My Reply: In essence my criticism is that the threat of web-based malware is significantly less significant than from P2P, Email or Network based threats. And I think going back 2 years the evidence really supports this. (Going back 7 years - happyhippo.com etc and yes, its different) The WMF exploit turned out to be a zero threat (Is there any conclusive evidence of a payload being delivered using it?) but I agree, if it could have been exploited then SiteAdvisor would have been the most effective layer of protection until patching.


#4 - "the problem of faith." Our goal is simply to build such a good database that users' faith in us will be justified. That said, as with any security product, there are all sorts of ways the bad guys might try to beat us. We have already addressed many of these ways and plan to address many more over time. Of course, whether we succeed or not remains to be seen, but we believe we've got a very good set of plans for this.

Thanks again for your comments. I wasn't sure from your review if you had tried the product yet. If not, I'd encourage you to, and, when you do, feel free to send/post additional comments. (If you don't like SiteAdvisor, I assure you it uninstalls quite easily).

My Reply: Agreed. As said, if SiteAdvisor is successful then there will/may be people who get scammed because of it. But the majority will gain a positively proportional amount of security and safety.

I have also been thinking about some things to do with SiteAdvisor that are loosely considered points and queries. I have put these at the bottom of the email if you are interested:)




Points and Queries: The SiteAdvisor Netmap

I think the real asset you have isn't the increased security layer you can offer but rather the fact you are mapping the web in a systematic, non-commercial way and the data is available for inspection and use under cc. That's the gem. The fact that you or others can use your netmap for all manner of useful, fun or funky reasons:) Nobody else is doing that.
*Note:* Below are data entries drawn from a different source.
-- ==== Sys2Proof/Tests/Slice0.lean ====
section
/-! SUPPORT. The tests of this model: one witness for each clause of each obligation that has hypotheses (concrete states and
operands that meet them all), the words of the encodings written out from the spec, and an ill-formed term for each check of
`Instr.wf`. Expected values are the spec's or are worked out by hand from it. -/
namespace Sys2Proof.Tests
set_option Elab.async false
open Sys2Proof.Machine

/-- The state that an operation leaves, or its own when it does not answer. -/
def stOf {α : Type} (a : Act α) (s : State) : State :=
  match StateT.run a s with
  | .ok (_, t) => t
  | .error _ => s
/-- Whether an operation answers a value. -/
def answers {α : Type} [DecidableEq α] (a : Act α) (s : State) (v : α) : Bool :=
  match StateT.run a s with
  | .ok (w, _) => decide (w = v)
  | .error _ => false
/-- A decidable fact, evaluated by the kernel. -/
theorem dk {p : Prop} [Decidable p] (h : decide p = true := by decide +kernel) : p := of_decide_eq_true h
/-- The value that an operation answers, or `d` when it does not. -/
def valOf {α : Type} (d : α) (a : Act α) (s : State) : α :=
  match StateT.run a s with
  | .ok (v, _) => v
  | .error _ => d
theorem runs_valOf {α : Type} {a : Act α} {s : State} (d : α) (h : okRun a s = true := by decide +kernel) :
    Runs a s (valOf d a s) (stOf a s) := by
  obtain ⟨v, t, r⟩ := runs_of_okRun h
  unfold valOf stOf
  unfold Runs at r ⊢
  rw [r]
theorem runs_stOf {α : Type} [DecidableEq α] {a : Act α} {s : State} {v : α} (h : answers a s v = true := by decide +kernel) : Runs a s v (stOf a s) := by
  unfold answers at h
  unfold Runs stOf
  cases hr : StateT.run a s with
  | ok r =>
    obtain ⟨w, t⟩ := r
    rw [hr] at h
    simp only [decide_eq_true_eq] at h
    rw [h]
  | error x => rw [hr] at h; cases h

/-- A bench for one instruction: a task on bank 0 of core 0 with the instruction on its line at 0x10004, a data page at 0x20000
that may be read and written, and the turn of sequencer `q`. -/
def bench (i : Instr) (q : SeqId) (f : Bank → Bank := id) : State :=
  let w : Who := ⟨0, 0, q, 0⟩
  let bs := placeBytes q (((encodeWord i).getD 0).toNat + (i.ext.getD 0).toNat * 2 ^ 32)
  let s := { State.reset with cur := w, mem := Memory.writeN [] placeLine bs }
  let s := s.modCore 0 fun k =>
    { k with
      active := some 0
      tlb := [⟨0, 0, 1, placeLeaf⟩, ⟨0, 0, 2, 0x2000F⟩]
      istore := [(0, placeLine, BitVec.ofNat 512 (leNat bs))]
      icache := [(icKey 0 (BitVec.ofNat 64 placeLine), BitVec.ofNat 512 (leNat bs))] }
  s.modBank w fun b => f (({ b with task := some { w := Vector.replicate 8 0, id := 7, owner := 5 } } : Bank).modSeq q fun x =>
    { x with started := true, pc := BitVec.ofNat 64 (placeLine + 4) })
/-- Sets a scalar register of a sequencer. -/
def setS (q : SeqId) (n : Fin 32) (v : W64) (k : Bank) : Bank := k.modSeq q fun x => { x with s := vset x.s n v }

/-- Puts words at the tail of a queue, visible to a pop. -/
def putQ (n : Fin 16) (vs : List W64) (k : Bank) : Bank := { k with q := vset k.q n { ents := vs.map fun v => .word v 0 } }
/-- Puts rows at the tail of a queue. -/
def putR (n : Fin 16) (rs : List Row) (k : Bank) : Bank := { k with q := vset k.q n { ents := rs.map fun v => .row v 0 } }
/-- Advances the cycle count of a state. -/
def later (s : State) : State := { s with now := s.now + 5 }
/-- The task's level 1, in which the privileged instructions run. -/
def lvl1 (k : Bank) : Bank := { k with level := true }
/-- An instruction completes with its own effect, and control goes where `fl` says. -/
def Goes (i : Instr) (s : State) (fl : Flow := .next) : Prop := ∃ t : State, exec i s = .next (t.done fl)

/-! Checks: operations that answer in the state that they were given. -/

def IsCheck (a : Act Unit) : Prop := ∀ s v t, Runs a s v t → t = s
theorem runs_chk {a : Act Unit} {s : State} (c : IsCheck a) (h : answers a s () = true := by decide +kernel) : Runs a s () s := by
  have r := runs_stOf h
  have e := c _ _ _ r
  rw [e] at r
  exact r
/-- What follows an operation that is known only by what it answers. -/
theorem follows_run {i : Instr} {fl : Flow} {α : Type} [DecidableEq α] {a : Act α} {s u : State} {v : α} (e : Runs a s v u)
    (h : answers a s v = true := by decide +kernel) (g : answers (advance i fl) (stOf a s) () = true := by decide +kernel) :
    Follows i fl u (stOf (advance i fl) (stOf a s)) := by
  rw [(runs_unique e (runs_stOf h)).2]
  exact runs_stOf g
theorem chk_pure : IsCheck (pure ()) := by
  intro s v t h
  unfold Runs at h
  cases h
  rfl
theorem chk_throw (x : Stop) : IsCheck (throw x) := by
  intro s v t h
  cases h
theorem chk_need (b : Bool) (c : Byte) : IsCheck (need b c) := by
  cases b
  · exact chk_throw _
  · exact chk_pure
theorem chk_needAt (b : Bool) (c : Byte) (a : W64) : IsCheck (needAt b c a) := by
  cases b
  · exact chk_throw _
  · exact chk_pure
theorem chk_get {f : State → Act Unit} (h : ∀ s, IsCheck (f s)) : IsCheck (get >>= f) := by
  intro s v t r
  obtain ⟨u, w, a, b⟩ := runs_bind_iff.mp r
  cases a
  exact h s _ _ _ b
theorem chk_bind {a : Act Unit} {f : Unit → Act Unit} (ha : IsCheck a) (hf : IsCheck (f ())) : IsCheck (a >>= f) := by
  intro s v t r
  obtain ⟨u, w, x, y⟩ := runs_bind_iff.mp r
  rw [ha _ _ _ x] at y
  exact hf _ _ _ y
theorem chk_popOk (n : Fin 16) : IsCheck (popOk n) := chk_get fun _ => chk_need _ _
theorem chk_pushOk (n : Fin 16) : IsCheck (pushOk n) := chk_get fun _ => chk_need _ _
theorem chk_matrixOk (n : Fin 16) : IsCheck (matrixOk n) := chk_get fun _ => chk_need _ _
theorem chk_flagOk (r : FlagRef) : IsCheck (flagOk r) := chk_get fun _ => chk_need _ _
theorem chk_csr (n : Nat) (b : Bool) : IsCheck (csrChecks n b) :=
  chk_bind (chk_need _ _) (chk_get fun _ => chk_need _ _)
theorem chk_dst (f : BitVec 6) : IsCheck (Machine.dstOk f) := by
  unfold Machine.dstOk
  split
  · exact chk_bind (chk_need _ _) (chk_pushOk _)
  · exact chk_pure
theorem chk_dsts : ∀ fs, IsCheck (allOk Machine.dstOk fs)
  | [] => chk_pure
  | f :: fs => chk_bind (chk_dst f) (chk_dsts fs)
theorem chk_src (f : BitVec 6) : IsCheck (Machine.srcOk f) := fun s v t => srcOk_state f s v t
theorem chk_srcs : ∀ fs, IsCheck (allOk Machine.srcOk fs)
  | [] => chk_pure
  | f :: fs => chk_bind (chk_src f) (chk_srcs fs)
theorem chk_flags : ∀ fs, IsCheck (flagsOk fs)
  | [] => chk_pure
  | none :: fs => chk_flags fs
  | some r :: fs => chk_bind (chk_flagOk r) (chk_flags fs)
theorem chk_limits (x : Act Unit) : IsCheck (illegalFirst x) := by
  intro s v t h
  unfold illegalFirst Runs StateT.run at h
  dsimp only at h
  split at h
  · split at h <;> cases h
    rfl
  · cases h
    rfl
theorem chk_interlock (f : BitVec 6) : IsCheck (interlock f) := by
  refine chk_get fun s => ?_
  split
  · exact chk_throw _
  · exact chk_pure
theorem chk_sdesc (d : SDesc) (b : Bool) : IsCheck (sdescOk d b) :=
  chk_bind (chk_need _ _) (chk_bind (chk_need _ _) (chk_needAt _ _ _))
theorem chk_gdesc (d : GDesc) (b l : Bool) : IsCheck (gdescOk d b l) :=
  chk_bind (chk_need _ _) (chk_bind (chk_needAt _ _ _) (chk_bind (chk_needAt _ _ _) (chk_needAt _ _ _)))
theorem chk_class (ea : W64) : IsCheck (classOk ea) := by
  refine chk_get fun s => ?_
  split
  · exact chk_throw _
  · exact chk_needAt _ _ _
  · exact chk_pure
theorem chk_gqueue (f : FQ) : IsCheck (gatherQueue f) := by
  unfold gatherQueue
  split
  · exact chk_pure
  · exact chk_bind (chk_need _ _) (chk_pushOk _)
theorem chk_watch (a : W64) (n : Nat) (rd wr : Bool) : IsCheck (watch a n rd wr) := chk_get fun _ => chk_needAt _ _ _
theorem chk_room (n : Nat) : IsCheck (portRoom n) := by
  refine chk_get fun s => ?_
  split
  · exact chk_throw _
  · exact chk_pure

/-- The line on which the bench places an instruction. -/
def lineOf (i : Instr) (q : SeqId) : BitVec 512 :=
  BitVec.ofNat 512 (leNat (placeBytes q (((encodeWord i).getD 0).toNat + (i.ext.getD 0).toNat * 2 ^ 32)))

/-- A word of memory. -/
def putW (a : Nat) (v : W64) (s : State) : State := { s with mem := s.mem.writeN a (leBytes 8 v.toNat) }

theorem got {α : Type} {o : Option α} (h : o.isSome = true := by decide +kernel) : o = some (o.get h) := (Option.some_get h).symm

/-- An event ends in a next state. -/
def Ends (i : Instr) (s : State) : Prop := ∃ t, exec i s = .next t
/-- A task on bank 0 of core 0, with changes to its bank and to its core. -/
def evt (f : Bank → Bank := id) (g : Core → Core := id) : State := (bench .nop 0 f).modCore 0 g

def aCmd (k : CKind) : ECmd := { who := {}, ctx := 0, kind := k }
def aCopy : ECmd := aCmd (.copy 0x20100 0x20000 8 1 0 0 false false none)
def aStream : SDesc := sdescOf [0x20000, 1, 0, 0, 0, 0, 0x800000000, 0]
def aGather : GDesc := gdescOf [0x20000, 0x20080, 0, 0x800000000, 0, 0, 0, 0]

theorem pair1 {α β : Type} {p : α × β} {a : α} (h : p.1 = a) : p = (a, p.2) := Prod.ext h rfl

/-! ## Witnesses: each clause of a statement at a state and operands that meet its hypotheses -/

theorem witness_integers (h : Obligations.IntegersComplete) :
    let i : Instr := .add { d := 3, a := 1, b := 2 }
    let s := bench i 0 (setS 0 1 5)
    let x := bench i 2 (setS 2 1 5)
    (∃ t : State, exec i s = .next (t.done .next)) ∧ ∃ t : State, exec i x = .next (t.done .next) :=
  ⟨⟨_, (h.1 _ _ _ _ 5 0 _ rfl dk runs_stOf).1 dk (.s 3) _ _
    runs_stOf runs_stOf⟩,
   ⟨_, (h.1 _ _ _ _ 5 0 _ rfl dk runs_stOf).2 dk (0, 0, 0) _ _
    runs_stOf runs_stOf⟩⟩

theorem witness_immediates (h : Obligations.IntegersComplete) :
    let i : Instr := .addi { d := 4, a := 4, imm := 0x1FF }
    let u : Instr := .clz { d := 3, a := 1 }
    let l : Instr := .li { d := 3, imm := 0x3FFFF }
    let c : Instr := .lcat { d := 3, imm := 1 }
    (∃ t : State, exec i (bench i 0) = .next (t.done .next)) ∧ (∃ t : State, exec u (bench u 0) = .next (t.done .next)) ∧
      (∃ t : State, exec l (bench l 0) = .next (t.done .next)) ∧ ∃ t : State, exec c (bench c 0) = .next (t.done .next) :=
  ⟨⟨_, (h.2.1 _ _ _ _ [0] _ rfl dk runs_stOf).1 dk (.s 4) _ _
    runs_stOf runs_stOf⟩,
   ⟨_, (h.2.2.1 _ _ _ [0] _ rfl dk runs_stOf).1 dk (.s 3) _ _
    runs_stOf runs_stOf⟩,
   ⟨_, (h.2.2.2.1 _ _ _ dk runs_stOf).1 dk (.s 3) _ _
    runs_stOf runs_stOf⟩,
   ⟨_, (h.2.2.2.2.1 _ _ 0 _ dk runs_stOf).1 dk (.s 3) _ _
    runs_stOf runs_stOf⟩⟩

theorem witness_wait_csel (h : Obligations.IntegersComplete) :
    let w : Instr := .wait { imm := 3 }
    let c : Instr := .csel { d := 5, a := 1, b := 2 }
    (∃ t : State, exec .nop (bench .nop 0) = .next (t.done .next)) ∧ (∃ t : State, exec w (bench w 2) = .next (t.done .next)) ∧
      (∃ t : State, exec c (bench c 0) = .next (t.done .next)) ∧ ∃ t : State, exec c (bench c 2) = .next (t.done .next) :=
  ⟨⟨_, h.2.2.2.2.2.1 _ _ dk runs_stOf⟩,
   ⟨_, h.2.2.2.2.2.2.1 _ _ _ dk runs_stOf⟩,
   ⟨_, h.2.2.2.2.2.2.2.1 _ _ 0 0 _ (.s 5) _ _ dk dk runs_stOf
    runs_stOf runs_stOf⟩,
   ⟨_, (h.2.2.2.2.2.2.2.2 _ _ 0 0 _ dk dk runs_stOf).2
    dk (0, 0, 0) _ _ runs_stOf runs_stOf⟩⟩

theorem witness_floating (h : Obligations.FloatingComplete) :
    let i : Instr := .fadd { d := 3, a := 1, b := 2 }
    let m : Instr := .fmad { d := 3, a := 1, b := 2 }
    let f : Instr := .ftoi { d := 3, a := 1, b := 3 }
    let g : Instr := .itof { d := 3, a := 1, b := 3 }
    (∃ t : State, exec i (bench i 0) = .next (t.done .next)) ∧ (∃ t : State, exec m (bench m 0) = .next (t.done .next)) ∧
      (∃ t : State, exec f (bench f 0) = .next (t.done .next)) ∧ ∃ t : State, exec g (bench g 0) = .next (t.done .next) :=
  ⟨⟨_, h.1 _ _ _ _ _ 0 0 _ (.s 3) _ _ rfl dk runs_stOf runs_stOf
    runs_stOf⟩,
   ⟨_, h.2.1 _ _ 0 0 0 _ (.s 3) _ _ dk (fun _ => runs_stOf dk) (fun _ e => by cases e)
    runs_stOf runs_stOf⟩,
   ⟨_, h.2.2.1 _ _ 0 _ (.s 3) _ _ dk runs_stOf runs_stOf
    runs_stOf⟩,
   ⟨_, h.2.2.2 _ _ 0 _ (.s 3) _ _ dk runs_stOf runs_stOf
    runs_stOf⟩⟩

theorem witness_branches (h : Obligations.ControlCompletes) :
    let i : Instr := .br { w := 3 }
    let z : Instr := .brz { c := 1, a := 1, w := 3 }
    let n : Instr := .brnz { c := 2, a := 1, ld := 0, w := 3 }
    let q : Instr := .bqz { c := 3, a := 1, w := 3 }
    Goes i (bench i 0) (.to 0x1000C) ∧ Goes z (bench z 0) (.to 0x1000C) ∧ Goes n (bench n 0) ∧
      Goes q (later (bench q 0 (putQ 3 [0]))) (.to 0x1000C) ∧ Goes q (later (bench q 0 (putQ 3 [1]))) :=
  ⟨⟨_, h.1 _ _ _ dk runs_stOf⟩,
   ⟨_, (h.2.1 _ _ _ _ 0 _ _ rfl dk runs_stOf).1 dk runs_stOf⟩,
   ⟨_, (h.2.1 _ _ _ _ 0 _ _ rfl dk runs_stOf).2 dk runs_stOf⟩,
   ⟨_, (h.2.2.1 _ _ _ _ 0 _ _ dk rfl dk (runs_chk (chk_popOk _)) runs_stOf).1 dk runs_stOf⟩,
   ⟨_, (h.2.2.1 _ _ _ _ 1 _ _ dk rfl dk (runs_chk (chk_popOk _)) runs_stOf).2 dk runs_stOf⟩⟩

theorem witness_calls (h : Obligations.ControlCompletes) :
    let c : Instr := .call { a := 31, w := 3 }
    let r : Instr := .ret { c := 1, a := 31 }
    let j : Instr := .jmp { c := 2, a := 30 }
    Goes c (bench c 0) (.to 0x1000C) ∧ Goes r (bench r 0 (setS 0 31 0x10008)) (.to 0x10008) ∧
      Goes j (bench j 0 (setS 0 30 0x1003C)) (.to 0x1003C) :=
  ⟨⟨_, h.2.2.2.1 _ _ _ _ _ _ _ dk runs_stOf (runs_stOf (v := 0x10008)) runs_stOf runs_stOf⟩,
   ⟨_, h.2.2.2.2.1 _ _ 0x10008 _ _ dk runs_stOf dk dk dk runs_stOf⟩,
   ⟨_, h.2.2.2.2.2.1 _ _ 0x1003C _ _ dk runs_stOf dk dk dk runs_stOf⟩⟩

theorem witness_loop (h : Obligations.ControlCompletes) :
    let i : Instr := .loop { c := 4, a := 1, w := 3 }
    Goes i (bench i 0 (setS 0 1 2)) ∧ Goes i (bench i 0) (.to 0x10010) :=
  ⟨⟨_, (h.2.2.2.2.2.2 _ _ 2 _ _ dk runs_stOf runs_stOf).1 dk 0x10008 _ _ runs_stOf runs_stOf⟩,
   ⟨_, (h.2.2.2.2.2.2 _ _ 0 _ _ dk runs_stOf runs_stOf).2 dk (lineOf (.loop { c := 4, a := 1, w := 3 }) 0) _ 0x10010 _ runs_stOf dk
    runs_stOf⟩⟩

theorem witness_load_store (h : Obligations.LoadsAndStoresComplete) :
    let i : Instr := .ld16s { d := 3, a := 2, imm := 6 }
    let j : Instr := .st32 { d := 3, a := 2, imm := 4 }
    Goes i (bench i 0 (setS 0 2 0x20000)) ∧ Goes j (bench j 1 (setS 1 2 0x20000)) :=
  ⟨⟨_, h.1 _ _ _ _ _ 0x20000 _ 0 _ (.s 3) _ _ rfl dk runs_stOf runs_stOf runs_stOf runs_stOf⟩,
   ⟨_, h.2 _ _ _ _ 0x20000 0 _ _ _ rfl dk dk runs_stOf runs_stOf runs_stOf⟩⟩

theorem witness_atomic (h : Obligations.AtomicsComplete) :
    let i : Instr := .amocas { d := 3, a := 2, b := 4 }
    Goes i (bench i 0 (setS 0 2 0x20000)) :=
  ⟨_, h _ _ _ _ _ [0x20000, 0, 0] _ 0x20000 _ _ 0 _ (.s 3) _ _ rfl dk dk runs_stOf runs_stOf
    runs_stOf runs_stOf runs_stOf runs_stOf⟩

theorem witness_fences (h : Obligations.FencesComplete) :
    let i : Instr := .fenceSpan {}
    let e : Instr := .efence {}
    let bad := bench e 3 fun k => k.modSeq 3 fun x => { x with unc := true }
    Goes i (bench i 0) ∧ Goes e (bench e 3) ∧ ∃ t, exec e bad = .next t :=
  ⟨⟨_, h.1 _ _ _ _ rfl dk dk dk runs_stOf⟩,
   ⟨_, h.2.1 _ _ _ dk dk dk runs_stOf⟩,
   ⟨_, (h.2.2 _ _ dk dk dk).1⟩⟩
  • Imagine if stumbleupon.com augmented your plugin so that when you do a Google any highly "stumbledupon" sites can be flagged in the list so you can choose to visit them - without having to go through the actual activity of "stumbling".
  • You do Yahoo, Msn, Google searches (maybe some others?), I would love a plugin that, in say a google search, showed the corresponding rankings for sites in Yahoo or MSN.
  • Linking with Whois data. People in the web industry would love to know when sites expire. Actually I guess you must link with whois data already.
  • Linking with contacts data. Imagine if you spideredout various email or phone number detail from sites and listed them as clickable in the popup. I want to contact Microsoft customer support, "onmouseover" I have the number there in my window. I don't need to navigate the site, its been done for me.
  • The site advisor ratings are great, but you need to be enter them on site from the browser
  • A plugin for email. If I could have the SiteAdvisor pop up its icon on my webmail messages or Outlook this could prove to be the best anti spam/phising solution possible.



Open Search Engine

I always think its good if you can imagine how an application can change the world – especially one of the scope of SiteAdvisor. SiteAdvisor's netmap could be used for something that until this week I thought was not possible.

This is an open source distributed search engine that can compete with Google, Yahoo et al. You have the web spidered, that's the really hard part, in many ways, of running a search engine. Google started in dark space, because of the SiteAdvisor data the web is illuminated for analysis. Isn't that fantastic? Is this something you have considered?